As wildlife biologists and grassland managers have recognized the role that native grasses play in providing nesting cover for upland game birds, opportunities for landowners to incorporate indiangrass into wildlife habitat management plans have increased. Most importantly, simply learning to recognize this species in remnant stands where it already exists can help to preserve the genetic diversity of prairie remnants. By identifying small existing stands and avoiding herbicide application and mowing, patches can be expanded, especially along roadways and field margins.

In addition to identifying and promoting existing stands, there are many opportunities to plant indiangrass or other native prairie species around the farm or hunting sites. Like many of our native warm season species, periodic prescribed burning or other means or competition control can help it to expand. Indiangrass can also be planted from seed. However, extensive preparation is necessary to be successful in stand establishment. Stands can be slow to start from seed, so competition control is vital for the first two years after planting.

As an alternative to planting from seed, many native plant nurseries have started offering indiangrass plugs that allow for more rapid stand establishment.

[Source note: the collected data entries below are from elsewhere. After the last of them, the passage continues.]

/-- Class VI: `SUB`, `NTF`, `GNEG`, `GUARD`, `TY1`, `IMM32`, A, D. -/
def payVI (sub ntf gneg guard ty1 imm a d : Nat) : Nat :=
  packFields [(1, 0), (3, sub), (1, ntf), (1, gneg), (4, guard), (6, ty1), (32, imm), (24, a), (24, d)]

structure RawVI where
  sub : Nat
  ntf : Bool
  g : Option Guard
  ty1 : TyF
  imm : Nat
  a : Nat
  d : Nat

def unVI {α : Type} (p : Nat) (k : RawVI → Option α) : Option α :=
  match splitFields [1, 3, 1, 1, 4, 6, 32, 24, 24] p with
  | [z, sub, ntf, gneg, guard, t1, imm, a, d] =>
    if z = 0 then
      (guardOf guard gneg).bind fun g => (tyFOf t1).bind fun t1 => k ⟨sub, ntf == 1, g, t1, imm, a, d⟩
    else none
  | _ => none

/-! ### The shapes (R42): a decoder and an encoder for each -/

def dS1 (r : Raw) : Option S1 :=
  (plainHdr r).bind fun l => unS r.payload fun sub ty c b a d =>
    if sub = 0 ∧ ty = 0 ∧ c = 0 ∧ b = 0 ∧ d = 0 then some ⟨l, regOf a⟩ else none
def eS1 (o : Nat) (x : S1) : Raw := plainRaw o x.land (payS 0 0 0 0 x.a.val 0)

def dS2 (r : Raw) : Option S2 :=
  (plainHdr r).bind fun l => unS r.payload fun sub ty c b a d =>
    if sub = 0 ∧ ty = 0 ∧ c = 0 ∧ b = 0 then some ⟨l, regOf d, regOf a⟩ else none
def eS2 (o : Nat) (x : S2) : Raw := plainRaw o x.land (payS 0 0 0 0 x.a.val x.d.val)

/-- S3 with the value of `SUB`. -/
def dS3s (r : Raw) : Option (Nat × S3) :=
  (plainHdr r).bind fun l => unS r.payload fun sub ty c b a d =>
    if ty = 0 ∧ c = 0 then some (sub, ⟨l, regOf d, regOf a, regOf b⟩) else none
def eS3s (o sub : Nat) (x : S3) : Raw := plainRaw o x.land (payS sub 0 0 x.b.val x.a.val x.d.val)

def dS3 (r : Raw) : Option S3 := (dS3s r).bind fun p => if p.1 = 0 then some p.2 else none
def eS3 (o : Nat) (x : S3) : Raw := eS3s o 0 x

def dS4 (r : Raw) : Option S4 :=
  (plainHdr r).bind fun l => unS r.payload fun sub ty c b a d =>
    if sub = 0 ∧ ty = 0 then some ⟨l, regOf d, regOf a, regOf b, regOf c⟩ else none
def eS4 (o : Nat) (x : S4) : Raw := plainRaw o x.land (payS 0 0 x.c.val x.b.val x.a.val x.d.val)

/-- SF (and SA) with the value of `SUB`. -/
def dSFs (r : Raw) : Option (Nat × SF) :=
  (plainHdr r).bind fun l => unS r.payload fun sub ty c b a d =>
    if c = 0 then (Ty.ofCode ty).map fun t => (sub, ⟨l, regOf d, regOf a, regOf b, t⟩) else none
def eSFs (o sub : Nat) (x : SF) : Raw := plainRaw o x.land (payS sub x.ty.code 0 x.b.val x.a.val x.d.val)

def dSF (r : Raw) : Option SF := (dSFs r).bind fun p => if p.1 = 0 then some p.2 else none
def eSF (o : Nat) (x : SF) : Raw := eSFs o 0 x
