/-- An address of a context is looked up: what its walk does, unless its leaf is cached. -/
def walkedIn (s : State) (ctx va : Nat) : State :=
  match s.findCtx ctx with
  | none => s
  | some c =>
    if isNearVa va || decide (2 ^ 55 ≤ va) ||
        s.tlb.any fun t => t.ctx == c.id && decide (t.base ≤ va) && decide (va < t.base + t.size) then s
    else walkReads va 3 1 c.ptRoot s

def walked (s : State) (va : Nat) : State := s.walkedIn s.me.ctx va

/-- The walk of an address, and its leaf cached when the turn says that walks are cached (R99). -/
def fillTlb (s : State) (va : Nat) : State :=
  let s := s.walked va
  if !s.fills || isNearVa va then s
  else
    match s.myCtx with
    | none => s
    | some c =>
      if s.tlb.any fun t => t.ctx == c.id && decide (t.base ≤ va) && decide (va < t.base + t.size) then s
      else
        match s.walkFrom va 3 1 c.ptRoot with
        | some l =>
          let z := pageSize l.level
          { s with tlb := ⟨c.id, va - va % z, z, l.entry⟩ :: s.tlb }
        | none => s

end State

/-- The physical target of a virtual byte (R98, R101, R152). -/
structure Where where
  key : Nat
  ty : TyF
  geom : Option Geom
  near : Bool
  slot : Nat
  sync : Bool
  graph : Bool
  remote : Bool
  deriving DecidableEq, Repr

def geomOf (n : Nat) : Option Geom := if n = 1 then some .mx32 else if n = 2 then some .mx16 else none

def leafTarget (l : Leaf) (va : Nat) : Where :=
  let pa := ptePpn l.entry * 65536 + va % pageSize l.level
  { key := if pteTier l.entry = 2 then remoteKey (pteDev l.entry) pa else pa,
    ty := (tyFOf (pteType l.entry)).getD none, geom := geomOf (pteGeom l.entry), near := false, slot := 0,
    sync := pteSync l.entry, graph := pteGraph l.entry, remote := pteTier l.entry == 2 }

/-- The permission bits that an access needs (R98). -/
def permits (e : Nat) (acc : Acc) : Bool :=
  match acc with
  | .read => pteR e
  | .write => pteW e
  | .atomic => pteR e && pteW e && pteA e
  | .exec => pteX e

namespace State

/-- `Translate(va, access)` for a context in a mode (R98, R150). `sync` marks a sync or atomic form. -/
def translateIn (s : State) (c : Ctx) (supv : Bool) (acc : Acc) (sync : Bool) (va : Nat) : Except Nat Where :=
  if va ≥ 2 ^ 55 then .error cXLATE
  else if isNearVa va then
    match c.frame (slotOf va) with
    | none => .error cNEARRANGE
    | some f =>
      if va % 2 ^ 32 ≥ f.size then .error cNEARRANGE
      else
        let pl := s.frameAt f (va % 2 ^ 32)
        .ok ⟨nearKey pl.1 pl.2, f.ty, f.geom, true, f.slot, false, false, false⟩
  else
    match s.leafOf c va with
    | none => .error cXLATE
    | some l =>
      if !permits l.entry acc then .error cPROT
      else if !supv && !pteU l.entry then .error cPROT
      else if pteSync l.entry && acc == .write && !sync then .error cSYNCUSE
      else .ok (leafTarget l va)

def translate (s : State) (acc : Acc) (sync : Bool) (va : Nat) : Except Nat Where :=
  match s.myCtx with
  | none => .error cXLATE
  | some c => s.translateIn c s.me.supv acc sync va

/-- The type and geometry at an address with no permission check (R25). -/
def formatAt (s : State) (va : Nat) : Except Nat (TyF × Option Geom) :=
  match s.myCtx with
  | none => .error cXLATE
  | some c =>
    if va ≥ 2 ^ 55 then .error cXLATE
    else if isNearVa va then
      match c.frame (slotOf va) with
      | none => .error cNEARRANGE
      | some f => if va % 2 ^ 32 ≥ f.size then .error cNEARRANGE else .ok (f.ty, f.geom)
    else
      match s.leafOf c va with
      | none => .error cXLATE
      | some l => .ok ((tyFOf (pteType l.entry)).getD none, geomOf (pteGeom l.entry))

/-- Whether the stream may write the byte at an address with respect to bindings (R267). -/
def heldOk (s : State) (va n : Nat) : Bool :=
  match s.myCtx with
  | none => true
  | some c =>
    c.bindings.all fun b =>
      va + n ≤ b.base || b.base + b.len ≤ va || s.me.holds.any fun h => h.key == b.key && !h.shared

/-- The frame of the stream's context that holds a near key's slot. -/
def myFrame (s : State) (slot : Nat) : Option Frame := s.myCtx.bind fun c => c.frame slot

/-- `Owner` of an address as the stream's span and frame table give it (R6). -/
def ownerOf (s : State) (w : Where) (va : Nat) : Nat :=
  if w.near then plotOf w.key else farOwner s.me.beds va

/-- Where `n` bytes from an address lie, each byte translated with the access; the bytes of an element of 8 bits or
more share their page and their stripe unit, those of a narrower one may not (R22, R23), and then the cause that comes
first in R349's order is the cause. -/
def locate (s : State) (acc : Acc) (sync : Bool) (va n : Nat) : Except Nat (Where × List Nat) :=
  match s.translate acc sync va with
  | .error c => .error c
  | .ok w =>
    if va % n = 0 then .ok (w, (List.range n).map fun o => w.key + o)
    else
      (List.range n).foldl (fun r o =>
        match r, s.translate acc sync (va + o) with
        | .error c, .error d => .error (if causeRank d < causeRank c then d else c)
        | .error c, .ok _ => .error c
        | .ok _, .error d => .error d
        | .ok (w, ks), .ok w' => .ok (w, ks ++ [w'.key])) (.ok (w, []))

/-- The first address of the page that holds an address (R34); of 64 KiB where no leaf maps it, in the near window and above
2^55 (DESIGN CHOICE: notes/assumptions/93.md). -/
def pageStart (s : State) (va : Nat) : Nat :=
  match s.myCtx.bind fun c => if isNearVa va || va ≥ 2 ^ 55 then none else s.leafOf c va with
  | some l => va - va % pageSize l.level
  | none => va - va % 65536

/-! ### Fetch (R8, R34, R319) -/

/-- What every byte of memory reads as now, with what the check code corrects, kept for a stream's fetches (R319,
R109). -/
def textNow (s : State) : List Host.Cell :=
  let m := (s.hbmErr.filter fun e => isHbm e.1).foldl
    (fun m e => (List.range 32).foldl (fun m o => Memory.put m (e.1 / 32 * 32 + o) (s.heldByte (e.1 / 32 * 32 + o))) m) s.mem
  (s.gcode.filter fun g => g.2 ≥ 2).foldl
    (fun m g => (List.range 256).foldl (fun m o => Memory.put m (g.1 * 256 + o) (s.patternByte g.1 g.2 o)) m) m

/-- What a fetch does at the channels: its walk, and the read of its sector (R8, R109, R373). -/
def fetchReads (s : State) (va : Nat) : State :=
  let s := s.walked va
  match s.translate .exec false va with
  | .error _ => s
  | .ok w =>
    if w.near then s
    else if !s.granted 48 .read (s.route w.key) then s.refuse 48 w.key
    else s.eccRead [w.key]

/-- The word at an address as the stream fetches it; none if it cannot be fetched
(DEDUCED: notes/assumptions/37.md). -/
def fetchWord (s : State) (va : Nat) : Option IWord :=
  match s.translate .exec false va with
  | .error _ => none
  | .ok w =>
    let k := s.route w.key
    if w.near || (s.soundByte w.key).isNone || !s.granted 48 .read k then none
    else
      let cells := ((s.me.text.find? fun t => decide (t.lo ≤ va) && decide (va < t.hi)).map TextCopy.cells).getD []
      some (wordOfBytes ((List.range 16).map fun o => Memory.get cells (k + o)))

end State

end Sys2Proof.Machine
end

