-- ==== Sys2Proof/Machine/Lanes.lean ====
section
/-! DEFINITION. What the plots go by (07 R176 to R187, 15 R340): the groups that an element needs, pins, which destination group a
plot may perform, and the arbitration of a plot's lane. -/

namespace Sys2Proof.Machine

namespace State

/-! ### What an element needs (R177) -/

/-- The groups of 64 bytes of a place. -/
def locGroups (l : Loc) : List Nat := groupsOfKeys (l.keys ++ l.scale.toList)

/-- A group that an element needs: its number, whether it is near, the plot that owns it, and the plot that it goes to. A
mask group of R210 has a number above 2^60 that tells its home and its first bit; the far bytes of a place are given for
the store buffer. -/
structure Src where
  grp : Nat
  near : Bool
  owner : Nat
  recv : Nat
  keys : List Nat
  deriving DecidableEq, Repr

/-- The number of the mask group that holds bit i at its home. -/
def maskGroup (home i : Nat) : Nat := 2 ^ 60 + home * 4096 + i / 512

/-- The plot that owns a near group, or is the home of a mask group. -/
def groupOwner (g : Nat) : Nat := if 2 ^ 60 ≤ g then (g - 2 ^ 60) / 4096 else plotOf (g * 64)

/-- The groups that an element needs. -/
def sources (j : Job) (e : Elem) : List Src :=
  ((sourceLocs j e).flatMap fun l => (locGroups l).map fun g =>
    (⟨g, l.near, if l.near then groupOwner g else l.plot, recvPlot j e.plot l, if l.near then [] else l.keys⟩ : Src)) ++
  e.home.toList.map fun h => ⟨maskGroup h e.i, true, h, e.plot, []⟩

/-- Whether a group travels: by a pull from another owner, or as a far return. -/
def Src.travels (x : Src) : Bool := !x.near || x.owner != x.recv

/-- Whether what a plot will receive of a group has been read: its pull is served, or its packet answered (R179). -/
def servedAt (j : Job) (plot g : Nat) : Bool := j.landed.any fun x => x.plot == plot && x.grp == g

/-- Whether a group has reached a plot, with no message for it still on its way. -/
def landedAt (j : Job) (plot g : Nat) : Bool :=
  servedAt j plot g && !j.fetches.any fun f => f.plot == plot && f.grp == g

/-- The destination groups that a job has still to write: D, and the target of an atomic. -/
def writesLeft (j : Job) : List Nat :=
  j.elems.flatMap fun e => (e.d.map locGroups).getD [] ++ if isAtomicOp j.op then (e.a.map locGroups).getD [] else []

/-- The source groups that a job has still to read. -/
def readsLeft (j : Job) : List Nat :=
  j.elems.flatMap fun e => ((sources j e).filter fun x => !servedAt j x.recv x.grp).map Src.grp

def isXform (j : Job) : Bool := j.op == .xform

/-- Whether an earlier job still has to write a group that job j reads in an order that the machine keeps: a pull
(R178), a chain (R14, R37), or a transform on either side (R132); or whether it has written a part of the group and not yet all
that it writes there, so that no read sees half of its write (R38). -/
def readWaits (s : State) (j : Job) (x : Src) : Bool :=
  s.me.jobs.any fun k => decide (k.seq < j.seq) &&
    (!j.trusted || j.chains.contains k.seq || (x.near && x.owner != x.recv) || isXform j || isXform k ||
      k.saved.any fun c => c.1 / 64 == x.grp) &&
    (writesLeft k).contains x.grp

/-! ### Pins (R179, R186, R206) -/

/-- The blocks of 64 virtual bytes that a place touches, as one range. -/
def blocksOf (l : Loc) : Nat × Nat := (l.va / 64 * 64, (l.va + l.keys.length + 63) / 64 * 64)

/-- Whether an earlier unfinished job pins a near destination until it has finished: by the window of an indexed operand, or
as an element that `VCOMP` or `VEXPD` holds. -/
def windowPinned (s : State) (j : Job) (l : Loc) : Bool :=
  l.near && s.me.jobs.any fun k => decide (k.seq < j.seq) &&
    ((k.wins.any fun w => decide (w.1 < (blocksOf l).2) && decide ((blocksOf l).1 < w.2)) ||
      (locGroups l).any fun g => k.holds.contains g)

/-- Whether pulls of a job for a group have still to be served. -/
def pullsLeft (j : Job) (g : Nat) : Bool :=
  j.elems.any fun e => (sources j e).any fun x => x.near && x.grp == g && x.travels && !servedAt j x.recv g

/-- The groups of a plot whose old content its pin buffer holds for pulls that are still to come. -/
def pinBuffer (s : State) (plot : Nat) : List Nat :=
  s.me.jobs.foldl (fun l j => (groupsOfKeys (j.saved.map Prod.fst)).foldl (fun l g =>
    if groupOwner g == plot && pullsLeft j g then insertNat g l else l) l) []

/-- Whether the instruction's own write to a group waits for its pulls, since the pin buffer of 64 groups is full. -/
def pinWaits (s : State) (j : Job) (l : Loc) : Bool :=
  l.near && (locGroups l).any fun g => pullsLeft j g && !(j.saved.any fun c => c.1 / 64 == g) &&
    decide (64 ≤ (s.pinBuffer (groupOwner g)).length)

/-! ### Which group may be performed -/

/-- The operations that are performed whole, not group by group. -/
def wholeOp : VOp → Bool
  | .red _ | .scan _ | .aadd | .amin | .amax | .acas => true
  | _ => false

/-- Whether what a group needs is there: what travels has landed, or the far-store buffer holds it; what is read in place,
and what the buffer supplies, waits for the writes that it must follow (R14, R15, R37, R104). -/
def sourceReady (s : State) (j : Job) (x : Src) : Bool :=
  landedAt j x.recv x.grp ||
    ((!x.travels || (!x.near && x.keys.all fun k => (s.buffered k).isSome)) && !s.readWaits j x)

/-- Whether a plot may perform a group of a job now: instructions begin in order (R176) within the skew window, writes keep
their order and wait for reads and pins (R15, R179, R186), and the operands are there. -/
def groupReady (s : State) (j : Job) (g : List Elem) : Bool :=
  !wholeOp j.op && s.begun j &&
  (match s.me.pending with
    | some p => decide (j.seq < p.2) || (p.2 == j.seq && g.all fun e => decide (e.i < p.1.elem) && e.plot != p.1.dplot)
    | none => true) &&
  (g.all fun e =>
    (e.d.all fun l => !s.windowPinned j l && !s.pinWaits j l && (locGroups l).all fun x =>
      s.me.jobs.all fun k => decide (j.seq ≤ k.seq) || (!(writesLeft k).contains x && !(readsLeft k).contains x)) &&
    (sources j e).all (s.sourceReady j))

/-- The next group of a job at a plot (R176: ascending element order). -/
def nextGroup (j : Job) (plot : Nat) : Option (List Elem) :=
  (groupsOf j.elems).find? fun g => (g.head?.map Elem.plot) == some plot

/-- Note a met data fault: of the oldest instruction, at its lowest element (R317, R351). -/
def meet (s : State) (f : FaultRec) (seq : Nat) : State :=
  let put : State := { s with me := { s.me with pending := some (f, seq) } }
  match s.me.pending with
  | none => put
  | some p => if seq < p.2 ∨ (seq = p.2 ∧ f.elem < p.1.elem) then put else s

/-! ### The arbitration of a plot (R340) -/

/-- The stream slot that a stream's span uses in the bed of a plot (R285). -/
def bandSlot (s : State) (b : Band) (plot : Nat) : Option Nat :=
  (b.beds.findIdx? (· == plot / 64)).map fun k => s.spanSlot b.spane k

/-- Whether a stream can begin a group at a plot. -/
def canBegin (s : State) (b : Band) (plot : Nat) : Bool :=
  let t : State := { s with me := b }
  b.status == .run && b.jobs.any fun j => (nextGroup j plot).any (t.groupReady j)

/-- The stream of a slot of a plot. -/
def slotBand (s : State) (plot slot : Nat) : Option Band :=
  (s.me :: s.bands).find? fun b => b.status == .run && s.bandSlot b plot == some slot

def slotReady (s : State) (plot slot : Nat) : Bool := (s.slotBand plot slot).any fun b => s.canBegin b plot

/-- Whether a slot has a decoded instruction with groups left at a plot. -/
def slotWorks (s : State) (plot slot : Nat) : Bool :=
  (s.slotBand plot slot).any fun b => b.jobs.any fun j => j.elems.any fun e => e.plot == plot

/-- The arbitration of a plot; before its first turn slot 0 comes next. -/
def arbAt (s : State) (plot : Nat) : Arb := (s.arb.find? fun a => a.plot == plot).getD ⟨plot, 3, false, []⟩

def arbLeft (a : Arb) (slot : Nat) : Int := (assoc a.deficit slot).getD 0

def putArb (s : State) (a : Arb) : State := { s with arb := (s.arb.filter fun x => x.plot != a.plot) ++ [a] }

/-- The turn ends: a slot without work keeps no deficit. -/
def endTurn (s : State) (a : Arb) : Arb :=
  { a with on := false, deficit := if a.on && !s.slotWorks a.plot a.slot then assocSet a.deficit a.slot 0 else a.deficit }

/-- The weight of a stream (R334, R335); a stream of no node has weight 1 (notes/assumptions/88.md, DESIGN CHOICE). -/
def weightOf (b : Band) : Nat := (b.node.map NodeRef.weight).getD 1

/-- The turn of a slot of the stream begins. -/
def newTurn (s : State) (a : Arb) (slot : Nat) : Arb :=
  { a with slot, on := true, deficit := assocSet a.deficit slot (arbLeft a slot + 256 * (weightOf s.me : Int)) }

/-- The turn in which the stream performs a group at a plot: the running one, or its own that begins when no other slot comes
before it. -/
def takeSlot (s : State) (plot slot : Nat) : Option Arb :=
  let a := s.arbAt plot
  if a.on && decide (0 < arbLeft a a.slot) && s.slotReady plot a.slot then (if a.slot = slot then some a else none)
  else
    let a := s.endTurn a
    match ((List.range 4).map fun k => (a.slot + 1 + k) % 4).find? (s.slotReady plot) with
    | some k => if k = slot then some (s.newTurn a k) else none
    | none => none

/-- Whether a value is subnormal in a type. -/
def subnormalPat (t : Ty) (pat : Nat) : Bool :=
  !t.isInt && match decodeTy t pat with
  | .fin _ m e => m != 0 && decide ((Nat.log2 m : Int) + e < 1 - bias t)
  | _ => false

/-- The passes of one group of a form (R193); timing only. -/
def formPasses (op : VOp) (t : Ty) : Nat :=
  match op with
  | .div | .sqrt => if t = .f64 then 16 else 4
  | .rcp | .rsq | .exp2 | .log2 | .tanh => 4
  | .bq _ => 2
  | .mul | .mulh => if t = .i64 ∨ t = .n64 then 4 else if t = .f64 then 2 else 1
  | .add | .sub | .fma | .fms | .fnma | .min | .max | .abs | .neg | .clamp | .mulw | .fmaw => if t = .f64 then 2 else 1
  | _ => 1

/-- Whether an enabled input element of a group or a result of it is subnormal in its type (R65, R193). The scale bytes that
`VBDQ.scale` reads are no elements, and `VLOC` reads none. -/
def groupSubnormal (src : State) (j : Job) (g : List Elem) : Bool :=
  let has := fun (e : Elem) (t : Ty) (o : Option Loc) =>
    o.any fun l => subnormalPat t (src.consumePat j e.plot t.width l).1
  j.op != .loc && ((g.any fun e =>
    (j.op != .bdq true && has e (typeOfA j) e.a) || has e j.t2 e.b || (readsDest j.op && has e j.t1 e.d)) ||
    match j.op with
    | .bq _ =>
      let r := src.quantised j g
      (r.2.1.any fun c => subnormalPat j.t1 c) || (r.2.2 &&& fUF) != 0
    | _ => g.any fun e =>
      let r := src.memResult j e
      subnormalPat j.t1 r.1 || (r.2 &&& fUF) != 0)

/-- The passes that a group takes: one more where it holds a subnormal. -/
def groupPasses (src : State) (j : Job) (g : List Elem) : Nat :=
  formPasses j.op j.t1 + if src.groupSubnormal j g then 1 else 0

/-- A turn with a performed group charged to it, which ends it with no deficit left, with `CEDE` (R12), or with nothing more that
can begin. -/
def chargeTo (s : State) (a : Arb) (j : Job) (passes : Nat) (more : Bool) : State :=
  let a := { a with deficit := assocSet a.deficit a.slot (arbLeft a a.slot - passes) }
  let ceded := j.cede && !j.elems.any fun e => e.plot == a.plot
  s.putArb (if ceded || decide (arbLeft a a.slot ≤ 0) || !more then s.endTurn a else a)

/-- Charge a performed group to the turn, which ends where R340 or `CEDE` (R12) ends it. -/
def charge (s : State) (a : Arb) (j : Job) (passes : Nat) : State := s.chargeTo a j passes (s.slotReady a.plot a.slot)

/-- Whether a slot of another stream can begin a group at one of some plots where the stream has work to perform: the stream
then waits for its turns (R340). -/
def contendedIn (s : State) (plots : List Nat) : Bool :=
  (s.bands.any fun b => b.status == .run && !b.jobs.isEmpty) &&
    plots.any fun p => (s.bandSlot s.me p).any fun own => (List.range 4).any fun k => k != own && s.slotReady p k

/-- The same of the plots that perform some elements. -/
def contendedAt (s : State) (es : List Elem) : Bool := s.contendedIn (es.map Elem.plot)

/-- The arbitration after a job has performed groups with no other slot ready beside it: turn after turn of its own slot, each
group charged (R340). -/
def chargedArb (s : State) (j : Job) (gs : List (List Elem)) : List Arb :=
  (gs.foldl (fun (r : State × Job) g =>
    let k := { r.2 with elems := r.2.elems.filter fun e => !g.contains e }
    let t : State := { r.1 with me := { r.1.me with jobs := r.1.me.jobs.map fun x => if x.seq = k.seq then k else x } }
    match g.head?.bind fun e => (s.bandSlot s.me e.plot).map fun n => (e.plot, n) with
    | none => (t, k)
    | some (plot, slot) =>
      let a := t.arbAt plot
      let a := if a.on && a.slot == slot && decide (0 < arbLeft a slot) then a else t.newTurn (t.endTurn a) slot
      (t.chargeTo a k (groupPasses s j g) (t.slotWorks plot slot), k)) (s, j)).1.arb

end State

end Sys2Proof.Machine
end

Obviously setting out plants with more established root systems will help them to overcome competing vegetation more quickly. Though this might be difficult on large acreages, the establishment of indiangrass stands can contribute to any upland wildlife habitat improvement project. Additionally, many different varieties are currently available from nurseries. These range from varieties that have been selected for aesthetic qualities such as leaf color to ecotypes that are genetically well-adapted to certain regions of the country. Using genetic materials that matches local climate and site conditions can be a huge advantage for upland habitat improvement, especially considering the aggressive growth associated with many invasive species that must be addressed.

As you travel the highways and country roads this fall, take note of the amber seed heads of indiangrass that remain scattered across the landscape. These small patches are limited, but they represent a species that contributes a lot to soil erosion control and upland wildlife habitat. Indiangrass occupies soils that may be too droughty or poor for other grasses. This can be valuable information when developing a plan to improve upland habitat quality on your own property. When selecting a native grassland species for your projects, consider indiangrass due to its hardiness, drought-tolerance and for the benefits that it provides to many different species of wildlife.